Orders when child is found to be in need of care and protection

156. (1) If a children’s court finds that a child is in need of care and protection the court may make any order which is in the best interest of the child, which may be or include an order―

(a) referred to in section 46;

(b) confirming that the person under whose control the child is may retain care of the child, if the court finds that that person is a suitable person to provide for the safety and well-being of the child;

(c) that the child be returned to the person under whose care the child was before the child was placed in temporary safe care, if the court finds that that person is a suitable person to provide for the safety and well-being of the child;

(d) that the person under whose care the child was make arrangements for the child to be taken care of in a partial care facility at the expense of such person, if the court finds that the child became in need of care and protection because the person under whose care the child was lacked the time to care for the child;

(e) if the child has no parent or care-giver or has a parent or care-giver but that person is unable or unsuitable to care for the child, that the child be placed in –

(i) court-ordered kinship care, if the child has a family member who is able, suitable and willing to be entrusted with the care of the child;

(ii) foster care with a suitable foster parent;

(iii) foster care with a group of persons or an organisation operating a cluster foster care scheme;

(iv) temporary safe care, pending an application for, and finalisation of, the adoption of the child;

(v) shared care where different care-givers or centres alternate in taking responsibility for the care of the child at different times or periods; or

(vi) a child and youth care centre designated in terms of section 158 that provides a residential care programme suited to the child’s needs;

(f) if the child lives in a child-headed household, that the child must remain in that household subject to section 136;

(g) that the child be placed in a facility designated by the court which is managed by an organ of state, or registered, recognised or monitored in terms of legislation, for the care of children with disabilities or chronic illnesses, if the court finds that–

(i) the child has a physical or mental disability or chronic illness; and

(ii) it is in the best interest of the child to be cared for in such facility;

(h) that the child be placed in a child and youth care centre selected in terms of section 158 which provides a secure care programme suited to the needs of the child, if the court finds –

(i) that the parent or care-giver cannot control the child; or

(ii) that the child displays criminal behaviour;

(i) that the child receive appropriate treatment or attendance, if needs be at state expense, if the court finds that the child is in need of medical, psychological or other treatment or attendance;

(j) that the child be admitted as an inpatient or outpatient to an appropriate facility if the court finds that the child is in need of treatment for addiction to a dependence-producing substance; or

(k) interdicting a person from maltreating, abusing, neglecting or degrading the child or from having any contact with the child, if the court finds that –

(i) the child has been or is being maltreated, abused, neglected or degraded by that person;

(ii) the relationship between the child and that person is detrimental to the well-being or safety of the child; or

(iii) the child is exposed to a substantial risk of imminent harm.

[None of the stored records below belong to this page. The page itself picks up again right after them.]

/-- XB is disqualified (R432). -/
def Dev.xbDisqualify (d : Dev) : Dev :=
  if !d.xbOk then d
  else
    let d := ((d.put F.CLK_STATUS_xb_qualified false).put F.CLK_STATUS_xb_lane_fit false).raise F.CLK_ERR_xb_disq
    let d := (d.wr F.CLK_XB_STATUS_passed 0).moveOsc d.clk.xbOffset
    let d := { d with clk := { d.clk with xbOut := 0 } }
    (d.occur evXb 0x6B).xbUnfit.refreshPins

/-- XB is or ceases to be lane-fit after a passing window (R435); it ends a clock safe state (R448). -/
def Dev.noteFit (d : Dev) (offset : Int) : Dev :=
  let fit' := decide (offset.natAbs ≤ 30000)
  let was := d.xbFit
  let d := { (d.put F.CLK_STATUS_xb_lane_fit fit') with clk := { d.clk with xbOffset := offset, xbOut := 0 } }
  if fit' then d.clearTriggers [1, 2, 3] else if was then d.xbUnfit else d

/-- Two windows outside the tolerance (R432). -/
def Dev.xbBlame (d : Dev) (xaOff xbOff : Int) : Dev :=
  let d := { d with clk := { d.clk with xbOut := 0 } }
  if d.tbState d.lead == 2 && decide (d.rd F.TB_STATUS_sel < 5) && d.qualified (d.rd F.TB_STATUS_sel) then
    let d := d.when (decide (d.xbTol < xbOff.natAbs)) fun d => d.xbDisqualify
    d.when (decide (d.xbTol < xaOff.natAbs)) fun d => d.xaFail
  else d.xbDisqualify

/-- XB_WINDOW (R431, R432): the end of a window of 100 ms. -/
def execXbWindow (t : Nat) (offset : Int) (gap : Bool) (xaOff xbOff : Int) (s : State) :
    Host.Outcome State Fault Refusal :=
  onDev true t s fun d =>
    if d.now < d.clk.xbWinAt + 100 * msU then d else
    let b := d.xbBasis
    let d := { d with clk := { d.clk with xbWinAt := d.now } }
    let d := (d.wr F.CLK_XB_STATUS_basis b.1).wr F.CLK_XB_STATUS_input b.2
    if !d.flag F.CLK_XB_CFG_fitted || b.1 == 0 then d
    else
      let d := d.wr F.CLK_XB_STATUS_offset (ofInt 24 (max (-8388608) (min 8388607 offset)))
      let pass := decide (offset.natAbs ≤ d.xbTol) && !gap
      let k := if pass then min 4 (d.rd F.CLK_XB_STATUS_passed + 1) else 0
      let d := d.wr F.CLK_XB_STATUS_passed k
      if d.xbOk then
        if pass then d.noteFit offset
        else if gap then d.xbDisqualify
        else if 1 ≤ d.clk.xbOut then d.xbBlame xaOff xbOff
        else { d with clk := { d.clk with xbOut := 1 } }
      else if k = 4 then
        (((d.put F.CLK_STATUS_xb_qualified true).moveOsc (-offset)).occur evXb 0x6C).refreshPins.noteFit offset
      else d

/-- XB_EDGE_GAP (R432). -/
def execXbEdgeGap (t : Nat) (s : State) : Host.Outcome State Fault Refusal :=
  onDev true t s fun d => d.xbDisqualify

/-! ### Lane synthesizers (R434-R436) -/

/-- LS_COAST_EXPIRY (R435, R446): after 50 ms, no fit source within the coast is trigger 2. -/
def execLsCoastExpiry (t : Nat) (ls : Plane) (s : State) : Host.Outcome State Fault Refusal :=
  onDev true t s fun d => if d.lsCoasted ls && !d.anyFit then d.safeEnter 2 else d

/-- A coasting lane synthesizer relocks (R435, R436): to its own source after a loss of lock, back to XA where
the return is due or XB is not fit, else to XB. -/
def Dev.relockLs (d : Dev) (p : Plane) : Dev :=
  let own := d.clk.lsLockLost.pl p
  let toXb := if own then d.lsOnXb p else !(d.xaOk && (d.clk.lsReturn.pl p || !d.xbFit || !d.lsOnXb p))
  if d.lsState p == 2 && (if toXb then d.xbFit else d.xaOk) then
    let d := { (d.setLsSrc p toXb) with clk := { d.clk with lsReturn := d.clk.lsReturn.modPl p fun _ => false, lsLockLost := d.clk.lsLockLost.modPl p fun _ => false } }
    (d.setLs p 1).occur (evLs p) 0x69
  else d

/-- LS_RELOCK (R435). -/
def execLsRelock (t : Nat) (ls : Plane) (s : State) : Host.Outcome State Fault Refusal :=
  onDev true t s fun d => d.relockLs ls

(2) The court that makes an order contemplated in subsection (1) may order that the child concerned be kept in temporary safe care until such time as effect can be given to the court’s order.

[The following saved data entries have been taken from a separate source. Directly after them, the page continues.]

/-- ENGINE_TEST_DONE (R375): of a faulted engine, or of an idle one while its plane restarts. -/
def execEngineTestDone (t g : Nat) (pass : Bool) (s : State) : Host.Outcome State Fault Refusal :=
  onDev (engineOk g) t s fun d =>
    let d := d.landDue
    let (p, i) := (Plane.ofId (g / 48), g % 48)
    let e := d.engine p i
    let max' := if d.rd F.GE_CTRL_fault_max p.id = 0 then 1 else d.rd F.GE_CTRL_fault_max p.id
    if e.state = 2 then
      if pass && decide ((d.recentFaults p i).length < max') then
        let d := (d.modEngine p i fun e => { e with state := 0 }).pubEngine p i
        let d := d.when (!d.engRemoved p i) fun d =>
          d.wr F.GE_STATUS_half_free (d.rd F.GE_STATUS_half_free p.id + 2) p.id
        d.occur (evGE g) 0x32
      else d.disableEngine p i
    else if e.state = 0 ∧ e.loads.isEmpty = true ∧ d.plState p = 2 ∧ pass = false then
      (d.when (!d.engRemoved p i) fun d => d.wr F.GE_STATUS_half_free (d.rd F.GE_STATUS_half_free p.id - 2) p.id).disableEngine p i
    else d

/-! ### Removal (R376) -/

/-- One bit of GE_ENG_DIS written: the engine leaves the pool, now or with its last load, or returns to it. -/
def Dev.removeEngine (d : Dev) (p : Plane) (i : Nat) (off : Bool) : Dev :=
  if d.engRemoved p i == off then d
  else
    let e := d.engine p i
    let idle := e.state == 0 && e.loads.isEmpty
    let free := d.rd F.GE_STATUS_half_free p.id
    let dis := d.rd F.GE_STATUS_disabled p.id
    let d := if i < 32 then d.setBit F.GE_ENG_DIS_LO_dis i off p.id else d.setBit F.GE_ENG_DIS_HI_dis (i - 32) off p.id
    let d := d.when idle fun d => d.wr F.GE_STATUS_half_free (if off then free - 2 else free + 2) p.id
    d.when (e.state == 3) fun d => d.wr F.GE_STATUS_disabled (if off then dis - 1 else dis + 1) p.id

/-- A write to GE_ENG_DIS_LO or GE_ENG_DIS_HI (R376); LX_CTRL.lock holds both (R560). -/
def Dev.engDisWrite (d : Dev) (p : Plane) (hi : Bool) (val : Word) : Dev :=
  if d.flag F.LX_CTRL_lock p.id then d
  else d.each (List.range (if hi then 16 else 32)) fun d k => d.removeEngine p (if hi then 32 + k else k) (bitOf val.toNat k)

/-- GE_ENG_DIS_WRITE (R376); a gated plane discards it (R464). -/
def execGeEngDisWrite (t : Nat) (plane : Plane) (hi : Bool) (val : Word) (s : State) : Host.Outcome State Fault Refusal :=
  onDev true t s fun d => if d.landDue.planeGated plane then d.landDue else d.landDue.engDisWrite plane hi val

end Sys2Proof.Machine
end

(3) An order made by the court in terms of subsection (1) –

(a) is subject to such conditions as the court may determine which, in the case of the placement of a child in terms of subsection (1) (e) (i), (ii), (iii), (iv) or (v), may include a condition –

(i) rendering the placement of the child subject to supervision services by a designated social worker or authorised officer;

(ii) rendering the placement of the child subject to reunification services being rendered to the child and the child’s parents, care-giver or guardian, as the case may be, by a designated social worker or authorised officer; or

(iii) requiring the person in whose care the child has been placed, to co-operate with the supervising designated social worker or authorised officer or to comply with any requirement laid down by the court, failing which the court may reconsider the placement; and

(b) may be reconsidered by a children’s court at any time, and be confirmed, withdrawn or amended as may be appropriate.

(4) If a court finds that a child is not in need of care and protection the court may nevertheless issue an order referred to in subsection (1) in respect of the child, excluding a placement order.

Court orders to be aimed at securing stability in child’s life

157. (1) Before a children’s court gives an order in terms of section 156 for the removal of the child from the care of the child’s parent or care-giver, the court must―

(a) obtain and consider a report by a designated social worker on the conditions of the child’s life, which must include –

(i) an assessment of the developmental, therapeutic and other needs of the child;

(ii) details of family preservation services that have been considered or attempted; and

(iii) a documented permanency plan taking into account the child’s age and developmental needs aimed at achieving stability in the child’s life and containing the particulars prescribed by regulation; and

(b) consider the best way of securing stability in the child’s life, including whether such stability could be secured by –

(i) leaving the child in the care of the parent or care-giver under the supervision of a designated social worker, provided that the child’s safety and well-being must receive first priority;

(ii) placing the child in alternative care for a limited period to allow for the reunification of the child and the parent or care-giver with the assistance of a social worker;

(iii) placing the child in alternative care with or without terminating parental responsibilities and rights of the parent or care-giver;

(iv) making the child available for adoption; or

(v) issuing instructions as to the evaluation of progress made with the implementation of the permanency plan at specified intervals.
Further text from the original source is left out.